Patients were ineligible if any of the following were present: (1) prior therapy with belinostat (PXD101) or other HDAC inhibitors; (2) prior radiation to more than 25% of marrow-bearing areas; (3) prior history of other invasive malignancies, with the exception of non-melanoma skin cancer, localized breast or head/neck cancer, were excluded; (4) prior chemotherapy for any abdominal or pelvic tumor other than for the treatment of ovarian cancer are excluded. Patients may have received prior adjuvant chemotherapy for localized breast cancer, provided that it was completed more than three years prior to registration, and that the patient remains free of recurrent or metastatic disease; (5) prior radiotherapy to any portion of the abdominal cavity or pelvis other than for the treatment of ovarian cancer; prior radiation for localized cancer of the breast, head and neck, or skin was permitted, provided it was completed more than three years prior to registration, and the patient remains free of recurrent or metastatic disease; (5) use of concomitant medications on PXD infusion days that may cause Torsade de Pointes; (6) significant cardiovascular disease defined as: unstable angina pectoris, uncontrolled hypertension (blood pressure > 150/90 despite maximal medical therapy), congestive heart failure related to primary cardiac disease, any condition requiring anti-arrhythmic therapy, ischemic or severe valvular heart disease, or history of myocardial infarction within six months of trial entry; (7) pregnancy or nursing.
Treatment Plan
Belinostat (NSC#726630, IND# 729990) 1000 mg/m2 was administered as a 30-minute IV infusion for five days every three weeks. Carboplatin AUC=5 was administered two to three hours following the infusion of belinostat on cycle day three. Patients were allowed to receive up to six cycles of chemotherapy unless there was disease progression or unacceptable toxicity. However, patients clinically responding or who, in the opinion of their physician, would continue to benefit from treatment, were allowed to continue on this regimen beyond six cycles.
Subsequent cycles of therapy were initiated only when the ANC reached 1500 cells/mcl or greater and the platelet count recovered to at least 100,000/mcl.

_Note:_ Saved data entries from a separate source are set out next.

-- ==== Sys2Proof/Certificates/Slice0/Obligations.lean ====
section
/-! DEFINITION. The statements, from the spec's rules. A statement that a rule of the spec makes in full quotes it in
OBLIGATIONS.json; one that rests on a decision or a derivation of the spec, or on a choice of the model, says so here. -/

open Sys2Proof Sys2Proof.Machine

/-! ### Decoding -/

/-- Decoding a form's own word gives the form back, operand for operand, in every variant that has it (30, sections 2 and
3: the layout is the spec's decision D2). -/
def Obligations.DecodeOfEncodeIsTheForm : Prop :=
  ∀ (v : Variant) (i : Instr) (w : TWord),
    i.wellFormed = true → i.inVariant v = true → encode i = some w → decode v w = i

/-- Encoding what a word decodes to gives the word back; a read's data bits are ignored and come back 0 (30, section 2,
decision D28). -/
def Obligations.EncodeOfDecodeKeepsTheWord : Prop :=
  ∀ (v : Variant) (w : TWord),
    (wordOp w = .wrCtrl ∨ wordOp w = .wrSave → encode (decode v w) = some w) ∧
    (wordOp w = .rdProg ∨ wordOp w = .rdSave →
      encode (decode v w) = some (w &&& 0x3FFFF00#26) ∧ decode v (w &&& 0x3FFFF00#26) = decode v w)

/-- 30 R67: the decode is total and unambiguous: for every variant, every word decodes to a form of that variant, at an
address in that form's range, and matches that form's row of the opcode table and no other; which form it is depends on
`op` and `addr[15:13]` alone. -/
def Obligations.EveryWordMatchesExactlyItsRow : Prop :=
  ∀ (v : Variant) (w : TWord),
    (decode v w).wellFormed = true ∧ (decode v w).inVariant v = true ∧
    (∀ n : Nat, rowMatches v w n = true ↔ n = (decode v w).tableRow) ∧
    ∀ w' : TWord, wordOp w' = wordOp w → (wordAddr w').extractLsb' 13 3 = (wordAddr w).extractLsb' 13 3 →
      (decode v w').tableRow = (decode v w).tableRow

/-- The words that 95 V1 writes out decode, in Variant B, to the forms it names, and three of them in the other
variants. -/
def Obligations.VectorWordsDecode : Prop :=
  decode .b 0x0014700#26 = .bRdRom0 0x0147 ∧ decode .b 0x0400000#26 = .bRdRomX 0x4000 ∧
  decode .b 0x07FFF00#26 = .bRdRomX 0x7FFF ∧ decode .b 0x0800000#26 = .xRdProgOow 0x8000 ∧
  decode .b 0x1A00000#26 = .bRdSave 0xA000 ∧ decode .b 0x200000A#26 = .bWrRamEn 0x0000 0x0A ∧
  decode .b 0x2200005#26 = .bWrRomLo 0x2000 0x05 ∧ decode .b 0x2400001#26 = .bWrBankHi 0x4000 0x01 ∧
  decode .b 0x2600001#26 = .bWrMode 0x6000 0x01 ∧ decode .b 0x2800000#26 = .xWrCtrlUnmapped 0x8000 0x00 ∧
  decode .b 0x2FFFFFF#26 = .xWrCtrlUnmapped 0xFFFF 0xFF ∧ decode .b 0x3BFFF5A#26 = .bWrSave 0xBFFF 0x5A ∧
  decode .a 0x0400000#26 = .aRdRom 0x4000 ∧ decode .a 0x2200005#26 = .aWrCtrl 0x2000 0x05 ∧
  decode .c 0x2600001#26 = .cWrLatch 0x6000 0x01

/-! ### One step -/

/-- A step runs the decoded transaction: with a device, and a word at the head of what is pending, a step is `exec` of what
the word decodes to under the device's variant, the word being taken from `pending`; nothing else is added around `exec`.
The queue `pending` is the model's choice (log 1). -/
def Obligations.StepRunsTheDecodedWord : Prop :=
  ∀ (s : State) (c : Configuration) (w : TWord) (rest : List Command),
    s.config = some c → s.pending = .word w :: rest →
    step s = exec (decode c.variant w) (s.setPending rest)

/-- A step runs a host operation at the head of what is pending (30, section 5), in any state. With nothing pending the
block takes no step of its own and nothing changes (log 2, the model's choice of what a step is then); before any LOAD no
word is taken (log 3). Where the environment turns to another device, that device comes to hand exactly as it was left, the
one at hand goes to the head of the others as it is, and nothing of the environment changes but the queue; a turn to a
device that is not there is refused (log 4, the model's choice of how a device is addressed). The queue is the model's
choice (log 1). -/
def Obligations.StepRunsHostOperationsAndIdles : Prop :=
  ∀ (s : State) (rest : List Command) (image : ByteString) (save : SaveFile) (init : Seconds) (answer : HostWrite)
    (w : TWord) (n : Nat),
    (s.pending = .load image save init :: rest → step s = exec (.load image save init) (s.setPending rest)) ∧
    (s.pending = .flush answer :: rest → step s = exec (.flush answer) (s.setPending rest)) ∧
    (s.pending = [] → step s = .next s) ∧
    (s.config = none → s.pending = .word w :: rest → step s = .refused .noDevice) ∧
    (s.pending = .select n :: rest → s.others[n]? = none → step s = .refused .noDevice) ∧
    (∀ d : Device, s.pending = .select n :: rest → s.others[n]? = some d →
      ∃ t, step s = .next t ∧ t.asDevice = some d ∧ t.others = s.asDevice.toList ++ s.others.eraseIdx n ∧
        t.pending = rest ∧ t.response = s.response ∧ t.timeAnswers = s.timeAnswers ∧ t.drawCount = s.drawCount)

/-- A Running device accepts every transaction word (10, section 6; the status is the spec's decision D23), and no step of
any state ends in the host's fault outcome: every fault of the spec is entered as a next state. -/
def Obligations.RunningAcceptsEveryWord : Prop :=
  (∀ (s : State) (c : Configuration) (w : TWord) (rest : List Command),
    s.runs c → s.pending = .word w :: rest → ∃ t, step s = .next t) ∧
  (∀ (s : State) (f : Fault), step s ≠ .fault f)

/-! ### Reset -/

/-- The registers right after reset hold the values of the table in 10, section 7 (the selectors' values are the spec's
decision D15; the model's own fields are log 12). -/
def Obligations.ResetValues : Prop :=
  State.reset.romBank = 0x01 ∧ State.reset.ramBank = 0x00 ∧ State.reset.ramEnabled = false ∧
  State.reset.ramMode = false ∧ State.reset.latched = false ∧ State.reset.rtc.toList = [0, 0, 0, 0, 0] ∧
  State.reset.rtcZero = none ∧ (∀ a, State.reset.sram.read a = 0x00) ∧ State.reset.status = .running ∧
  State.reset.faultRecord = none ∧ State.reset.saveImage = none ∧ State.reset.others = [] ∧ State.reset.drawCount = 0

/-- The invariant holds at `State.reset`, the state before any LOAD. The values of that state are the model's choice (log
12), after those that 10, section 7 gives to the state after LOAD (the selectors' by the spec's decision D15). What the
invariant says of the selectors, the epoch, SRAM and the status comes from 10, sections 3 to 6; its last clause, on the
registers that a variant lacks, is the model's choice (log 15). -/
def Obligations.ResetMeetsTheInvariant : Prop := State.reset.Inv

/-! ### LOAD -/

/-- LOAD that finds no fault makes a new device with every register at the table's reset value and the configuration, SRAM
and epoch that the image and the save file gave; a device that was there is not changed: it stands, as it was, at the head
of the others. What is pending and the Time Source stay. LOAD that finds a fault makes no device and changes nothing but
the report (44, section 1; 70, section 1; decision D23; where the earlier device stands is log 4). -/
def Obligations.LoadMakesADeviceOrNone : Prop :=
  ∀ (image : ByteString) (save : SaveFile) (init : Seconds) (s : State),
    (∀ (c : Configuration) (m : Memory × Option Int), loadDevice image save init = .ok (c, m) →
      ∃ t, exec (.load image save init) s = .next t ∧
        t.config = some c ∧ t.sram = m.1 ∧ t.rtcZero = m.2 ∧
        t.romBank = 0x01 ∧ t.ramBank = 0x00 ∧ t.ramEnabled = false ∧ t.ramMode = false ∧ t.latched = false ∧
        t.rtc.toList = [0, 0, 0, 0, 0] ∧ t.status = .running ∧ t.faultRecord = none ∧ t.saveImage = none ∧
        t.others = s.asDevice.toList ++ s.others ∧ t.response = .loaded ∧ t.pending = s.pending ∧
        t.timeAnswers = s.timeAnswers ∧ t.drawCount = s.drawCount) ∧
    (∀ f : Fault, loadDevice image save init = .error f →
      exec (.load image save init) s = .next { s with response := .fault f })

/-- LOAD without a save file, for each type of TYPE_TABLE: the variant, SRAM size, battery and clock that 44, section 1
gives the type (the B types' RAM is the spec's decision D19), SRAM all zero, and the epoch RTC_ZERO_INIT exactly where
clock-capable (decision D16). -/
def Obligations.LoadFollowsTheTypeTable : Prop :=
  ∀ (image : ByteString) (init : Seconds) (s : State)
    (type : Byte) (variant : Variant) (usesSize battery clock : Bool),
    (type, variant, usesSize, battery, clock) ∈
      [(0x00#8, Variant.a, false, false, false), (0x01#8, Variant.b, false, false, false),
       (0x02#8, Variant.b, true, false, false), (0x03#8, Variant.b, true, true, false),
       (0x0F#8, Variant.c, false, true, true), (0x10#8, Variant.c, true, true, true),
       (0x11#8, Variant.c, false, false, false), (0x12#8, Variant.c, true, false, false),
       (0x13#8, Variant.c, true, true, false)] →
    image.wf = true → Memory.read image.cells 0x147 = type →
    0x149 ≤ image.len → (usesSize = true → 0x14A ≤ image.len) →
    ∃ t c, exec (.load image .absent init) s = .next t ∧ t.config = some c ∧
      c.variant = variant ∧ c.rom = image ∧ c.battery = battery ∧ c.clockCapable = clock ∧
      c.sramSize = (if usesSize = false then 0
        else if Memory.read image.cells 0x149 = 1 then 0x800
        else if Memory.read image.cells 0x149 = 2 then 0x2000
        else if Memory.read image.cells 0x149 = 3 then 0x8000 else 0) ∧
      t.sram = [] ∧ t.rtcZero = (if clock = true then some init.toInt else none) ∧ t.status = .running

Therapy was delayed for a maximum of two weeks to allow recovery and those who did not recover adequate counts in this time-frame were removed from study. Prophylactic growth factors were not allowed unless patients experienced recurrent neutropenic complications after treatment. Erythropoietin, iron supplements, and/or transfusions were allowed as clinically indicated for management of anemia. Patients were not allowed to receive amifostine or other protective reagents.

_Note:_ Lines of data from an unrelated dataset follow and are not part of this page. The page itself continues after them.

-- ==== Sys2Proof/Laws/State.lean ====
section
/-! SUPPORT. One lemma per field per update of the state: the field written gives the value written, every other field is as
it was. -/

namespace Sys2Proof.Machine

/-! ### setRomBank -/

@[simp] theorem State.setRomBank_config (s : State) (v : BitVec 7) : (s.setRomBank v).config = s.config := rfl
@[simp] theorem State.setRomBank_romBank (s : State) (v : BitVec 7) : (s.setRomBank v).romBank = v := rfl
@[simp] theorem State.setRomBank_ramBank (s : State) (v : BitVec 7) : (s.setRomBank v).ramBank = s.ramBank := rfl
@[simp] theorem State.setRomBank_ramEnabled (s : State) (v : BitVec 7) : (s.setRomBank v).ramEnabled = s.ramEnabled := rfl
@[simp] theorem State.setRomBank_ramMode (s : State) (v : BitVec 7) : (s.setRomBank v).ramMode = s.ramMode := rfl
@[simp] theorem State.setRomBank_latched (s : State) (v : BitVec 7) : (s.setRomBank v).latched = s.latched := rfl
@[simp] theorem State.setRomBank_rtc (s : State) (v : BitVec 7) : (s.setRomBank v).rtc = s.rtc := rfl
@[simp] theorem State.setRomBank_rtcZero (s : State) (v : BitVec 7) : (s.setRomBank v).rtcZero = s.rtcZero := rfl
@[simp] theorem State.setRomBank_sram (s : State) (v : BitVec 7) : (s.setRomBank v).sram = s.sram := rfl
@[simp] theorem State.setRomBank_status (s : State) (v : BitVec 7) : (s.setRomBank v).status = s.status := rfl
@[simp] theorem State.setRomBank_faultRecord (s : State) (v : BitVec 7) : (s.setRomBank v).faultRecord = s.faultRecord := rfl
@[simp] theorem State.setRomBank_saveImage (s : State) (v : BitVec 7) : (s.setRomBank v).saveImage = s.saveImage := rfl
@[simp] theorem State.setRomBank_others (s : State) (v : BitVec 7) : (s.setRomBank v).others = s.others := rfl
@[simp] theorem State.setRomBank_response (s : State) (v : BitVec 7) : (s.setRomBank v).response = s.response := rfl
@[simp] theorem State.setRomBank_pending (s : State) (v : BitVec 7) : (s.setRomBank v).pending = s.pending := rfl
@[simp] theorem State.setRomBank_timeAnswers (s : State) (v : BitVec 7) : (s.setRomBank v).timeAnswers = s.timeAnswers := rfl
@[simp] theorem State.setRomBank_drawCount (s : State) (v : BitVec 7) : (s.setRomBank v).drawCount = s.drawCount := rfl

/-! ### setRamBank -/

@[simp] theorem State.setRamBank_config (s : State) (v : Byte) : (s.setRamBank v).config = s.config := rfl
@[simp] theorem State.setRamBank_romBank (s : State) (v : Byte) : (s.setRamBank v).romBank = s.romBank := rfl
@[simp] theorem State.setRamBank_ramBank (s : State) (v : Byte) : (s.setRamBank v).ramBank = v := rfl
@[simp] theorem State.setRamBank_ramEnabled (s : State) (v : Byte) : (s.setRamBank v).ramEnabled = s.ramEnabled := rfl
@[simp] theorem State.setRamBank_ramMode (s : State) (v : Byte) : (s.setRamBank v).ramMode = s.ramMode := rfl
@[simp] theorem State.setRamBank_latched (s : State) (v : Byte) : (s.setRamBank v).latched = s.latched := rfl
@[simp] theorem State.setRamBank_rtc (s : State) (v : Byte) : (s.setRamBank v).rtc = s.rtc := rfl
@[simp] theorem State.setRamBank_rtcZero (s : State) (v : Byte) : (s.setRamBank v).rtcZero = s.rtcZero := rfl
@[simp] theorem State.setRamBank_sram (s : State) (v : Byte) : (s.setRamBank v).sram = s.sram := rfl
@[simp] theorem State.setRamBank_status (s : State) (v : Byte) : (s.setRamBank v).status = s.status := rfl
@[simp] theorem State.setRamBank_faultRecord (s : State) (v : Byte) : (s.setRamBank v).faultRecord = s.faultRecord := rfl
@[simp] theorem State.setRamBank_saveImage (s : State) (v : Byte) : (s.setRamBank v).saveImage = s.saveImage := rfl
@[simp] theorem State.setRamBank_others (s : State) (v : Byte) : (s.setRamBank v).others = s.others := rfl
@[simp] theorem State.setRamBank_response (s : State) (v : Byte) : (s.setRamBank v).response = s.response := rfl
@[simp] theorem State.setRamBank_pending (s : State) (v : Byte) : (s.setRamBank v).pending = s.pending := rfl
@[simp] theorem State.setRamBank_timeAnswers (s : State) (v : Byte) : (s.setRamBank v).timeAnswers = s.timeAnswers := rfl
@[simp] theorem State.setRamBank_drawCount (s : State) (v : Byte) : (s.setRamBank v).drawCount = s.drawCount := rfl

/-! ### setRamEnabled -/

@[simp] theorem State.setRamEnabled_config (s : State) (v : Bool) : (s.setRamEnabled v).config = s.config := rfl
@[simp] theorem State.setRamEnabled_romBank (s : State) (v : Bool) : (s.setRamEnabled v).romBank = s.romBank := rfl
@[simp] theorem State.setRamEnabled_ramBank (s : State) (v : Bool) : (s.setRamEnabled v).ramBank = s.ramBank := rfl
@[simp] theorem State.setRamEnabled_ramEnabled (s : State) (v : Bool) : (s.setRamEnabled v).ramEnabled = v := rfl
@[simp] theorem State.setRamEnabled_ramMode (s : State) (v : Bool) : (s.setRamEnabled v).ramMode = s.ramMode := rfl
@[simp] theorem State.setRamEnabled_latched (s : State) (v : Bool) : (s.setRamEnabled v).latched = s.latched := rfl
@[simp] theorem State.setRamEnabled_rtc (s : State) (v : Bool) : (s.setRamEnabled v).rtc = s.rtc := rfl
@[simp] theorem State.setRamEnabled_rtcZero (s : State) (v : Bool) : (s.setRamEnabled v).rtcZero = s.rtcZero := rfl
@[simp] theorem State.setRamEnabled_sram (s : State) (v : Bool) : (s.setRamEnabled v).sram = s.sram := rfl
@[simp] theorem State.setRamEnabled_status (s : State) (v : Bool) : (s.setRamEnabled v).status = s.status := rfl
@[simp] theorem State.setRamEnabled_faultRecord (s : State) (v : Bool) : (s.setRamEnabled v).faultRecord = s.faultRecord := rfl
@[simp] theorem State.setRamEnabled_saveImage (s : State) (v : Bool) : (s.setRamEnabled v).saveImage = s.saveImage := rfl
@[simp] theorem State.setRamEnabled_others (s : State) (v : Bool) : (s.setRamEnabled v).others = s.others := rfl
@[simp] theorem State.setRamEnabled_response (s : State) (v : Bool) : (s.setRamEnabled v).response = s.response := rfl
@[simp] theorem State.setRamEnabled_pending (s : State) (v : Bool) : (s.setRamEnabled v).pending = s.pending := rfl
@[simp] theorem State.setRamEnabled_timeAnswers (s : State) (v : Bool) : (s.setRamEnabled v).timeAnswers = s.timeAnswers := rfl
@[simp] theorem State.setRamEnabled_drawCount (s : State) (v : Bool) : (s.setRamEnabled v).drawCount = s.drawCount := rfl

/-! ### setRamMode -/

@[simp] theorem State.setRamMode_config (s : State) (v : Bool) : (s.setRamMode v).config = s.config := rfl
@[simp] theorem State.setRamMode_romBank (s : State) (v : Bool) : (s.setRamMode v).romBank = s.romBank := rfl
@[simp] theorem State.setRamMode_ramBank (s : State) (v : Bool) : (s.setRamMode v).ramBank = s.ramBank := rfl
@[simp] theorem State.setRamMode_ramEnabled (s : State) (v : Bool) : (s.setRamMode v).ramEnabled = s.ramEnabled := rfl
@[simp] theorem State.setRamMode_ramMode (s : State) (v : Bool) : (s.setRamMode v).ramMode = v := rfl
@[simp] theorem State.setRamMode_latched (s : State) (v : Bool) : (s.setRamMode v).latched = s.latched := rfl
@[simp] theorem State.setRamMode_rtc (s : State) (v : Bool) : (s.setRamMode v).rtc = s.rtc := rfl
@[simp] theorem State.setRamMode_rtcZero (s : State) (v : Bool) : (s.setRamMode v).rtcZero = s.rtcZero := rfl
@[simp] theorem State.setRamMode_sram (s : State) (v : Bool) : (s.setRamMode v).sram = s.sram := rfl
@[simp] theorem State.setRamMode_status (s : State) (v : Bool) : (s.setRamMode v).status = s.status := rfl
@[simp] theorem State.setRamMode_faultRecord (s : State) (v : Bool) : (s.setRamMode v).faultRecord = s.faultRecord := rfl
@[simp] theorem State.setRamMode_saveImage (s : State) (v : Bool) : (s.setRamMode v).saveImage = s.saveImage := rfl
@[simp] theorem State.setRamMode_others (s : State) (v : Bool) : (s.setRamMode v).others = s.others := rfl
@[simp] theorem State.setRamMode_response (s : State) (v : Bool) : (s.setRamMode v).response = s.response := rfl
@[simp] theorem State.setRamMode_pending (s : State) (v : Bool) : (s.setRamMode v).pending = s.pending := rfl
@[simp] theorem State.setRamMode_timeAnswers (s : State) (v : Bool) : (s.setRamMode v).timeAnswers = s.timeAnswers := rfl
@[simp] theorem State.setRamMode_drawCount (s : State) (v : Bool) : (s.setRamMode v).drawCount = s.drawCount := rfl

/-! ### setLatched -/

@[simp] theorem State.setLatched_config (s : State) (v : Bool) : (s.setLatched v).config = s.config := rfl
@[simp] theorem State.setLatched_romBank (s : State) (v : Bool) : (s.setLatched v).romBank = s.romBank := rfl
@[simp] theorem State.setLatched_ramBank (s : State) (v : Bool) : (s.setLatched v).ramBank = s.ramBank := rfl
@[simp] theorem State.setLatched_ramEnabled (s : State) (v : Bool) : (s.setLatched v).ramEnabled = s.ramEnabled := rfl
@[simp] theorem State.setLatched_ramMode (s : State) (v : Bool) : (s.setLatched v).ramMode = s.ramMode := rfl
@[simp] theorem State.setLatched_latched (s : State) (v : Bool) : (s.setLatched v).latched = v := rfl
@[simp] theorem State.setLatched_rtc (s : State) (v : Bool) : (s.setLatched v).rtc = s.rtc := rfl
@[simp] theorem State.setLatched_rtcZero (s : State) (v : Bool) : (s.setLatched v).rtcZero = s.rtcZero := rfl
@[simp] theorem State.setLatched_sram (s : State) (v : Bool) : (s.setLatched v).sram = s.sram := rfl
@[simp] theorem State.setLatched_status (s : State) (v : Bool) : (s.setLatched v).status = s.status := rfl
@[simp] theorem State.setLatched_faultRecord (s : State) (v : Bool) : (s.setLatched v).faultRecord = s.faultRecord := rfl
@[simp] theorem State.setLatched_saveImage (s : State) (v : Bool) : (s.setLatched v).saveImage = s.saveImage := rfl
@[simp] theorem State.setLatched_others (s : State) (v : Bool) : (s.setLatched v).others = s.others := rfl
@[simp] theorem State.setLatched_response (s : State) (v : Bool) : (s.setLatched v).response = s.response := rfl
@[simp] theorem State.setLatched_pending (s : State) (v : Bool) : (s.setLatched v).pending = s.pending := rfl
@[simp] theorem State.setLatched_timeAnswers (s : State) (v : Bool) : (s.setLatched v).timeAnswers = s.timeAnswers := rfl
@[simp] theorem State.setLatched_drawCount (s : State) (v : Bool) : (s.setLatched v).drawCount = s.drawCount := rfl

Carboplatin was dose reduced to AUC=4 for the first occurrence of febrile neutropenia, prolonged Grade 4 neutropenia lasting seven days or longer, or Grade 4 thrombocytopenia. If patients experienced any of these as a second event, belinostat was dose reduced to 800 mg/m2. If any of these events occurred despite these dose reductions, prophylactic growth factors were added.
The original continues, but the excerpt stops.